189 Questa sarà la nostra cena appunto,
E’ si consuma di dar nella rete;
Però t’appiatta, tanto che sia giunto,
Che tragga a noi la fame e a sè la sete.
Il liocorno dalla voglia è punto,
E non sapea le trappole segrete;
Venne alla fonte, e ’l corno vi metteva,
E stato un poco, a suo modo beeva.
190 Morgante, che dallato era nascoso,
Arrandellò il battaglio ch’egli ha in mano;
Dettegli un colpo tanto grazioso,
Che cadde stramazzato a mano a mano,
E non battè poi più senso nè poso;
E fu quel colpo sì feroce e strano,
Che di rimbalzo in un masso percosse,
E sfavillò, come di fuoco fosse.
191 Quando Margutte il vide sfavillare,
Disse: Morgante, la cosa va gaia,
Forse che cotto lo potren mangiare.
Per quel che di quel sasso là mi paia,
Noi gli faren del fuoco fuor gittare.
Disse Morgante: Ogni prieta è focaia,
Dove Morgante e ’l battaglio s’accosta:
Sempre con esso ne fo a mia posta.
192 Ma tu che se’, Margutte, sì sottile,
Ed hai condotte tante masserizie,
Come non hai tu l’esca col fucile?
Disse Margutte: Tra le mie malizie
Nè cosa virtuosa nè gentile
Non troverrai, ma fraude con tristizie.
Disse Morgante: Piglia del fien secco:
Vienne qua meco.
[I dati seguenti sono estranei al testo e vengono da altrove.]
-- ==== Sys2Proof/Laws/PerInstr.lean ====
section
/-! SUPPORT. Per-command lemmas: the decoder reads back every command's word. -/

namespace Sys2Proof.Laws.RoundTrip

/-- Decoding the word of a well-formed command gives the command back (30_encoding.md R122-R125). -/
def Statement (i : Instr) : Prop := i.wf = true → decode (encode i) = .ok i

/-- A bit count is 1, ..., 32. -/
theorem count_mem {n : Nat} (h : countOk n = true) : ∃ k : Fin 32, n = k.val + 1 := by
  simp only [countOk, Bool.and_eq_true, decide_eq_true_eq] at h
  exact ⟨⟨n - 1, by omega⟩, by simp; omega⟩

theorem nop : Statement .nop := fun _ => by decide
theorem wrReset : Statement .wrReset := fun _ => by decide
theorem writeBit (b : Bool) : Statement (.writeBit b) := fun _ => by revert b; decide
theorem writeBits (n : Nat) : Statement (.writeBits n) := fun h => by
  obtain ⟨k, rfl⟩ := count_mem h; clear h; revert k; decide
theorem flush : Statement .flush := fun _ => by decide
theorem close : Statement .close := fun _ => by decide
theorem rdReset : Statement .rdReset := fun _ => by decide
theorem readBits (n : Nat) : Statement (.readBits n) := fun h => by
  obtain ⟨k, rfl⟩ := count_mem h; clear h; revert k; decide
theorem rdAlign : Statement .rdAlign := fun _ => by decide
theorem clearHist : Statement .clearHist := fun _ => by decide
theorem scanSym (s : Byte) : Statement (.scanSym s) := fun _ => by revert s; decide
theorem scanBuf : Statement .scanBuf := fun _ => by decide
theorem setBin (s : Byte) : Statement (.setBin s) := fun _ => by revert s; decide
theorem makeTable : Statement .makeTable := fun _ => by decide
theorem buildTree : Statement .buildTree := fun _ => by decide
theorem assignCodes : Statement .assignCodes := fun _ => by decide
theorem writeCode (s : Byte) : Statement (.writeCode s) := fun _ => by revert s; decide
theorem decodeSym : Statement .decodeSym := fun _ => by decide

end Sys2Proof.Laws.RoundTrip
end

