-- ==== Sys2Proof/Tests/Slice0.lean ====
section
/-! SUPPORT. Tests of the model, their expected values from 95_test_vectors.md (the part is named at each group), and
for every statement with hypotheses a witness that meets them. -/

namespace Sys2Proof.Tests

open Sys2Proof Sys2Proof.Machine

/-! ### Helpers -/

/-- The state a result ends in, if it ends in one. -/
def after : Result → Option State
  | .next t => some t
  | _ => none

/-- Reset of the default instance with some parameters changed. -/
def resetCnt (n : Nat) : State := State.resetOf { Config.default with cntW := n }
def resetLsb : State := State.resetOf { Config.default with bitOrder := .lsbFirst }
def resetObuf (n : Nat) : State := State.resetOf { Config.default with obufSize := n }

/-- B4 5A as the input stream. -/
def inB45A (s : State) : State := { s with ibuf := [(0, 0xB4), (1, 0x5A)], inLen := 2 }

/-- An all-zero histogram but for the bins of `f`. -/
def scanned (w : Nat) (f : Nat → Word) (total : Word) : State :=
  { resetCnt w with hist := Cells.fill nsym f, total := total, histValid := true }

/-- The tree of Scenario 1 as 95_test_vectors.md 1.1 lists it. -/
def scenario1 : State :=
  { State.reset with
    histValid := true, tableValid := true, treeValid := true, nsyms := 3, nnodes := 5, root := 4
    ftSym := [(0, 0x43), (1, 0x42), (2, 0x41)], ftCnt := [(0, 2), (1, 3), (2, 5)]
    nodeInfo := [(0, 0x810FFFFF), (1, 0x810BFFFF), (2, 0x8107FFFF), (3, 0x200), (4, 0x602)]
    nodeW := [(0, 2), (1, 3), (2, 5), (3, 5), (4, 10)] }

/-- A single-leaf tree for 0x5A with the input "00100000" (95_test_vectors.md 2.9). -/
def leaf5A : State :=
  { State.reset with
    histValid := true, tableValid := true, treeValid := true, nsyms := 1, nnodes := 1, root := 0
    nodeInfo := [(0, 0x816BFFFF)], ibuf := [(0, 0x20)], inLen := 1 }

/-! ### Well-formedness: the ill-formed commands are refused -/

theorem test_wf_writeBits_zero : (Instr.writeBits 0).wf = false := by decide
theorem test_wf_writeBits_above : (Instr.writeBits 33).wf = false := by decide
theorem test_wf_readBits_zero : (Instr.readBits 0).wf = false := by decide
theorem test_wf_readBits_above : (Instr.readBits 33).wf = false := by decide
theorem test_wf_bounds : (Instr.writeBits 1).wf = true ∧ (Instr.readBits 32).wf = true := by decide

/-! ### Decoding (2.1), the words bit by bit from the formats of 30_encoding.md R122 -/

theorem test_decode_nop : decode 0x00000000 = .ok .nop := by rfl
theorem test_decode_wrReset : decode 0x00000010 = .ok .wrReset := by rfl
theorem test_decode_writeBit :
    decode 0x00000011 = .ok (.writeBit false) ∧ decode 0x00000111 = .ok (.writeBit true) := ⟨rfl, rfl⟩
theorem test_decode_writeBits : decode 0x00000012 = .ok (.writeBits 1) ∧ decode 0x00040012 = .ok (.writeBits 5)
    ∧ decode 0x000F0012 = .ok (.writeBits 16) ∧ decode 0x001F0012 = .ok (.writeBits 32) := ⟨rfl, rfl, rfl, rfl⟩
theorem test_decode_flush : decode 0x00000013 = .ok .flush := by rfl
theorem test_decode_close : decode 0x00000014 = .ok .close := by rfl
theorem test_decode_rdReset : decode 0x00000018 = .ok .rdReset := by rfl
theorem test_decode_readBits : decode 0x00020019 = .ok (.readBits 3) ∧ decode 0x000B0019 = .ok (.readBits 12)
    ∧ decode 0x001F0019 = .ok (.readBits 32) := ⟨rfl, rfl, rfl⟩
theorem test_decode_rdAlign : decode 0x0000001A = .ok .rdAlign := by rfl
theorem test_decode_clearHist : decode 0x00000020 = .ok .clearHist := by rfl
theorem test_decode_scanSym :
    decode 0x00004121 = .ok (.scanSym 0x41) ∧ decode 0x0000FF21 = .ok (.scanSym 0xFF) := ⟨rfl, rfl⟩
theorem test_decode_scanBuf : decode 0x00000022 = .ok .scanBuf := by rfl
theorem test_decode_setBin : decode 0x00004123 = .ok (.setBin 0x41) := by rfl
theorem test_decode_makeTable : decode 0x00000024 = .ok .makeTable := by rfl
theorem test_decode_buildTree : decode 0x00000030 = .ok .buildTree := by rfl
theorem test_decode_assignCodes : decode 0x00000040 = .ok .assignCodes := by rfl
theorem test_decode_writeCode : decode 0x00004150 = .ok (.writeCode 0x41) := by rfl
theorem test_decode_decodeSym : decode 0x00000051 = .ok .decodeSym := by rfl

theorem test_decode_unassigned : decode 0x00000001 = .error (.unassignedOpcode 0x01)
    ∧ decode 0x000000FF = .error (.unassignedOpcode 0xFF) := ⟨rfl, rfl⟩
theorem test_decode_unused : decode 0x00000100 = .error (.nonzeroUnusedField 0x00)
    ∧ decode 0x00000211 = .error (.nonzeroUnusedField 0x11) ∧ decode 0x00000119 = .error (.nonzeroUnusedField 0x19)
    ∧ decode 0x00010021 = .error (.nonzeroUnusedField 0x21) := ⟨rfl, rfl, rfl, rfl⟩
theorem test_decode_reserved : decode 0x00200012 = .error (.nonzeroReserved 1)
    ∧ decode 0x80000000 = .error (.nonzeroReserved 0x400) := ⟨rfl, rfl⟩
theorem test_decodeTableWord : decodeTableWord 32 0x00040012 = some (.writeBits 5)
    ∧ decodeTableWord 32 0x00000001 = none := ⟨rfl, rfl⟩

/-! ### One step from reset (2.1, 2.2) -/

theorem test_step_nop : (after (step (State.reset.withFetchWord 32 0))).map statusWord = some 0 := by decide
theorem test_step_illegal :
    (after (step (State.reset.withFetchWord 32 0x00000211))).map (fun t => (statusWord t, t.errCmd))
      = some (0x00000102, 0x00000211) := by decide
theorem test_step_clearHist :
    (after (step (State.reset.withFetchWord 32 0x20))).map (fun t => (statusWord t, t.total)) = some (0x8, 0) := by
  decide
theorem test_step_idle : step State.reset = .next State.reset := by rfl

/-! ### Writer (2.4) -/

theorem test_writeBits_msb :
    (after (exec (.writeBits 5) { State.reset with arg := 0x16 })).map (fun t => (t.wrNbits, t.wrAcc, t.outBytes))
      = some (5, 0xB0, 0) := by decide
theorem test_writeBits_lsb_crosses :
    (after (exec (.writeBits 9) { resetLsb with arg := 0x1FF, wrNbits := 5, wrAcc := 0x0D })).map
      (fun t => (t.obuf, t.outBytes, t.wrNbits, t.wrAcc)) = some ([(0, 0xED)], 1, 6, 0x3F) := by decide
theorem test_writeBit_closed :
    (after (exec (.writeBit true) { State.reset with wrClosed := true })).map (fun t => (statusWord t, t.errCmd))
      = some (0x00000782, 0x00000111) := by decide
theorem test_writeBit_full :
    (after (exec (.writeBit true) { resetObuf 1 with outBytes := 1, obuf := [(0, 0xA5)], wrNbits := 7 })).map
      (fun t => (statusWord t, t.wrNbits)) = some (0x00000602, 7) := by decide
theorem test_flush :
    (after (exec .flush { State.reset with
      obuf := [(0, 0xB7)], outBytes := 1, wrNbits := 6, wrAcc := 0xFC })).map
      (fun t => (t.obuf, t.outBytes, t.wrNbits, t.wrAcc)) = some ([(0, 0xB7), (1, 0xFC)], 2, 0, 0) := by decide
theorem test_flush_boundary :
    exec .flush { State.reset with obuf := [(0, 0xB7)], outBytes := 1 }
      = .next { State.reset with obuf := [(0, 0xB7)], outBytes := 1 } := by rfl
theorem test_close :
    (after (exec .close { State.reset with wrNbits := 1, wrAcc := 0x80 })).map
      (fun t => (t.obuf, t.outBytes, t.wrNbits, statusWord t)) = some ([(0, 0x80)], 1, 0, 0x80) := by decide
theorem test_close_full :
    (after (exec .close { resetObuf 1 with
      obuf := [(0, 0xA5)], outBytes := 1, wrNbits := 2, wrAcc := 0xC0 })).map
      (fun t => (statusWord t, t.wrNbits, t.wrAcc)) = some (0x00000602, 2, 0xC0) := by decide
theorem test_wrReset :
    (after (exec .wrReset { State.reset with obuf := [(0, 0x80)], outBytes := 1, wrClosed := true })).map
      (fun t => (t.outBytes, statusWord t)) = some (0, 0) := by decide

/-! ### Reader (2.5) -/

theorem test_readBits_msb :
    (after (exec (.readBits 5) { inB45A State.reset with rdPos := 3 })).map (fun t => (t.result, t.rdPos))
      = some (0x14, 8) := by decide
theorem test_readBits_lsb :
    (after (exec (.readBits 5) { inB45A resetLsb with rdPos := 3 })).map (fun t => (t.result, t.rdPos))
      = some (0xD, 8) := by decide
theorem test_rdAlign :
    (after (exec .rdAlign { inB45A State.reset with rdPos := 3 })).map (fun t => t.rdPos) = some 8 := by decide
theorem test_rdReset :
    (after (exec .rdReset { inB45A State.reset with rdPos := 12 })).map (fun t => t.rdPos) = some 0 := by decide

/-! ### Frequency scanner (2.6) -/

theorem test_scanSym_not_ready :
    (after (exec (.scanSym 0x41) State.reset)).map (fun t => (statusWord t, t.errCmd))
      = some (0x00000302, 0x00004121) := by decide
theorem test_scanSym_counts :
    (after (exec (.scanSym 9) { scenario1 with hist := [(9, 1)], total := 10, codesValid := true })).map
      (fun t => (statusWord t, Cells.read t.hist 9, t.total)) = some (0x00000008, some 2, 11) := by decide
theorem test_scanBuf :
    (after (exec .scanBuf { scanned 3 (fun _ => 0) 0 with
      ibuf := [(0, 1), (1, 2), (2, 3), (3, 4), (4, 5)], inLen := 5 })).map
      (fun t => (t.total, Cells.read t.hist 1, Cells.read t.hist 5, Cells.read t.hist 6))
      = some (5, some 1, some 1, some 0) := by decide +kernel
theorem test_setBin_replaces :
    (after (exec (.setBin 1) { scanned 4 (fun k => if k = 1 then 10 else if k = 2 then 5 else 0) 15 with
      arg := 3 })).map (fun t => (t.total, Cells.read t.hist 1, Cells.read t.hist 2))
      = some (8, some 3, some 5) := by decide +kernel
theorem test_setBin_overflow :
    (after (exec (.setBin 2) { scanned 4 (fun k => if k = 1 then 10 else 0) 10 with arg := 6 })).map
      (fun t => (t.total, t.errcode)) = some (10, .countOverflow) := by decide +kernel
theorem test_makeTable_ties :
    (after (exec .makeTable
        (scanned 32 (fun k => if k = 9 then 1 else if k = 0 ∨ k = 2 ∨ k = 5 then 3 else 0) 10))).map
      (fun t => (t.ftSym.take 4, t.ftCnt.take 5, t.result))
      = some ([(0, 9), (1, 0), (2, 2), (3, 5)], [(0, 1), (1, 3), (2, 3), (3, 3), (4, 0)], 4) := by decide +kernel

/-! ### Tree and codes (1.1, 2.7, 2.8) -/

theorem test_buildTree_scenario1 :
    (after (exec .buildTree scenario1)).map (fun t => (t.nodeInfo.take 6, t.nodeW.take 6, t.nnodes, t.root))
      = some (scenario1.nodeInfo ++ [(5, 0)], scenario1.nodeW ++ [(5, 0)], 5, 4) := by decide +kernel
theorem test_buildTree_empty :
    (after (exec .buildTree { scenario1 with nsyms := 0, treeValid := false })).map
      (fun t => (t.nnodes, t.root, statusWord t)) = some (0, 0x1FF, 0x38) := by decide +kernel
theorem test_assignCodes_scenario1 :
    (after (exec .assignCodes scenario1)).map (fun t =>
      ([0x41, 0x42, 0x43].map fun c => (Cells.read t.codeLen c, Cells.read t.codeBits (8 * c))))
      = some [(some 1, some 0), (some 2, some 0xC0000000), (some 2, some 0x80000000)] := by decide +kernel
theorem test_assignCodes_single :
    (after (exec .assignCodes leaf5A)).map (fun t => (Cells.read t.codeLen 0x5A, Cells.read t.codeBits (8 * 0x5A)))
      = some (some 1, some 0) := by decide +kernel

/-! ### Payload (2.9) -/

theorem test_writeCode :
    (after (exec (.writeCode 0x42) { scenario1 with
      codesValid := true, codeLen := [(0x42, 2)], codeBits := [(8 * 0x42, 0xC0000000)] })).map
      (fun t => (t.wrAcc, t.wrNbits)) = some (0xC0, 2) := by decide
theorem test_writeCode_unknown :
    (after (exec (.writeCode 0x43) { scenario1 with codesValid := true, codeLen := [(0x43, 0)] })).map
      (fun t => (statusWord t, t.errCmd)) = some (0x0000047A, 0x00004350) := by decide
theorem test_decodeSym :
    (after (exec .decodeSym { scenario1 with ibuf := [(0, 0xFF)], inLen := 1 })).map (fun t => (t.result, t.rdPos))
      = some (0x42, 2) := by decide
theorem test_decodeSym_truncated :
    (after (exec .decodeSym { scenario1 with ibuf := [(0, 0xFF)], inLen := 1, rdPos := 7 })).map
      (fun t => (statusWord t, t.rdPos, t.errCmd)) = some (0x0000053A, 7, 0x00000051) := by decide
theorem test_decodeSym_badCode :
    (after (exec .decodeSym { leaf5A with rdPos := 2 })).map (fun t => (t.errcode, t.rdPos))
      = some (.badCode, 2) := by decide
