/-! ## Grids, teams, queues -/

/-- The fields of a launch packet (02_describing_work R40, R41). -/
structure Packet where
  /-- the whole control word -/
  hdr : Word
  tbase : Word
  code : DWord
  gridx : Nat
  gridy : Nat
  gridz : Nat
  teamx : Nat
  teamy : Nat
  teamz : Nat
  res : BitVec 16
  scratch : Nat
  bars : Nat
  psize : Nat
  param : DWord
  spill : DWord
  spillsz : Nat
  rsv : Word
  w0addr : DWord
  w0val : DWord
  w1addr : DWord
  w1val : DWord
  sigaddr : DWord
  sigval : DWord
  ring : DWord
  corrid : DWord
deriving DecidableEq, Repr

/-- How far a grid is (02 R43-R47; 03 R64). -/
inductive GridStage where
  /-- fetched, wait conditions not all met -/
  | waiting
  /-- conditions met, not yet released -/
  | met
  /-- released to the dispatchers -/
  | released
  | ended
deriving DecidableEq, Repr

/-- A grid from its fetch to its grid record. -/
structure Grid where
  /-- the packet | 1024 | 02 R40 | as fetched -/
  pkt : Packet
  /-- function and context, ck = 16 fn + c | 9 | 03 R57, R72 | of the queue -/
  ck : Nat
  /-- the host queue, or that of the depth-1 ancestor | 6 | 03 R77 | of the queue -/
  q : Nat
  /-- launched from the device | 1 | 02 R54 | by the path -/
  dev : Bool
  /-- depth | 1-10 | 03 R78 | 1 from the host -/
  depth : Nat
  /-- the parent team of a child grid | counter | 03 R78 | none from the host -/
  parent : Option Nat
  stage : GridStage
  /-- wait conditions met | 2 | 02 R46 | false -/
  w0met : Bool := false
  w1met : Bool := false
  /-- the order of its release | counter | 03 R75 | 0 -/
  order : Nat := 0
  /-- the team counter | 64 | 03 R80 | 0 -/
  counter : Nat := 0
  /-- dispatchers that dropped the grid | 8 | 03 R80 | empty -/
  dropped : List Nat := []
  /-- teams claimed and not started: dispatcher and linear index, ascending | 64 each | 03 R80 | empty -/
  held : List (Nat × Nat) := []
  /-- teams retired | 64 | 18 R419 | 0 -/
  retired : Nat := 0
  /-- the grid slot: unit and number | 15 | 15 R361 | none -/
  gslot : Option (Nat × Nat) := none
  /-- wait timers by dispatcher | context clocks | 04 R95 | none -/
  timers : Tbl Nat := []
  /-- context clocks spent released and unplaced while the function lacks the slice | counter | 17 R416 | 0 -/
  waited : Nat := 0
  /-- its record is one of those that the queue's message follows: it was released or rejected | 1 | 03 R71 | false -/
  tells : Bool := false
  /-- a co-resident grid has been placed whole | 1 | 04 R99 | false -/
  placed : Bool := false
  /-- the clock in which its placement as a whole was last tried | counter | 04 R99 | 0 -/
  triedAt : Nat := 0
  /-- what happened before its launch, by agent | counters | 14 R343 | empty -/
  seen : Tbl Nat := []
deriving DecidableEq, Repr

/-- A continuation in the queue of a core (07 R174; 16 R388). -/
structure Cont where
  core : Nat
  th : Thread
  /-- delivered clocks since the ejection -/
  age : Nat
  /-- the clock of its ejection -/
  order : Nat
deriving DecidableEq, Repr

/-- A rendezvous of a team on a core (16 R380). -/
structure Rdv where
  core : Nat
  /-- `regroup.home` -/
  home : Bool
  mask : Word
  /-- the count it belongs to -/
  count : Nat
  /-- slots arrived, with each arrived thread's own counter held in the thread -/
  arrived : List Nat
  /-- the key of each arrived thread, by thread id -/
  keys : Tbl Nat
  /-- slot of the group that opened it -/
  opener : Nat
  /-- `sr.rgtmo` of the opener -/
  limit : Nat
  /-- delivered clocks since the opening -/
  timer : Nat
  /-- opened by a latecomer, which is its own domain -/
  alone : Bool
  /-- the relocation has begun; the domain is `arrived` -/
  moving : Bool
deriving DecidableEq, Repr

/-- A pre-empt request that has taken a reservation (17 R408, R412): clocks since the request and the range reserved. -/
structure Preempt where
  clocks : Nat
  off : Nat
  size : Nat
deriving DecidableEq, Repr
E Margutte disse: Ecco.
193 Vanno a quel masso, e Morgante martella,
Ch’arebbe fatto riscaldare il ghiaccio;
Tal ch’a Margutte intruona le cervella,
Sì che quel fien gli cadeva di braccio.
Allor Morgante ridendo favella:
Guarda se fuor le faville ti caccio.
Margutte il fien per vergogna riprese
E tennel tanto che ’l fuoco s’accese.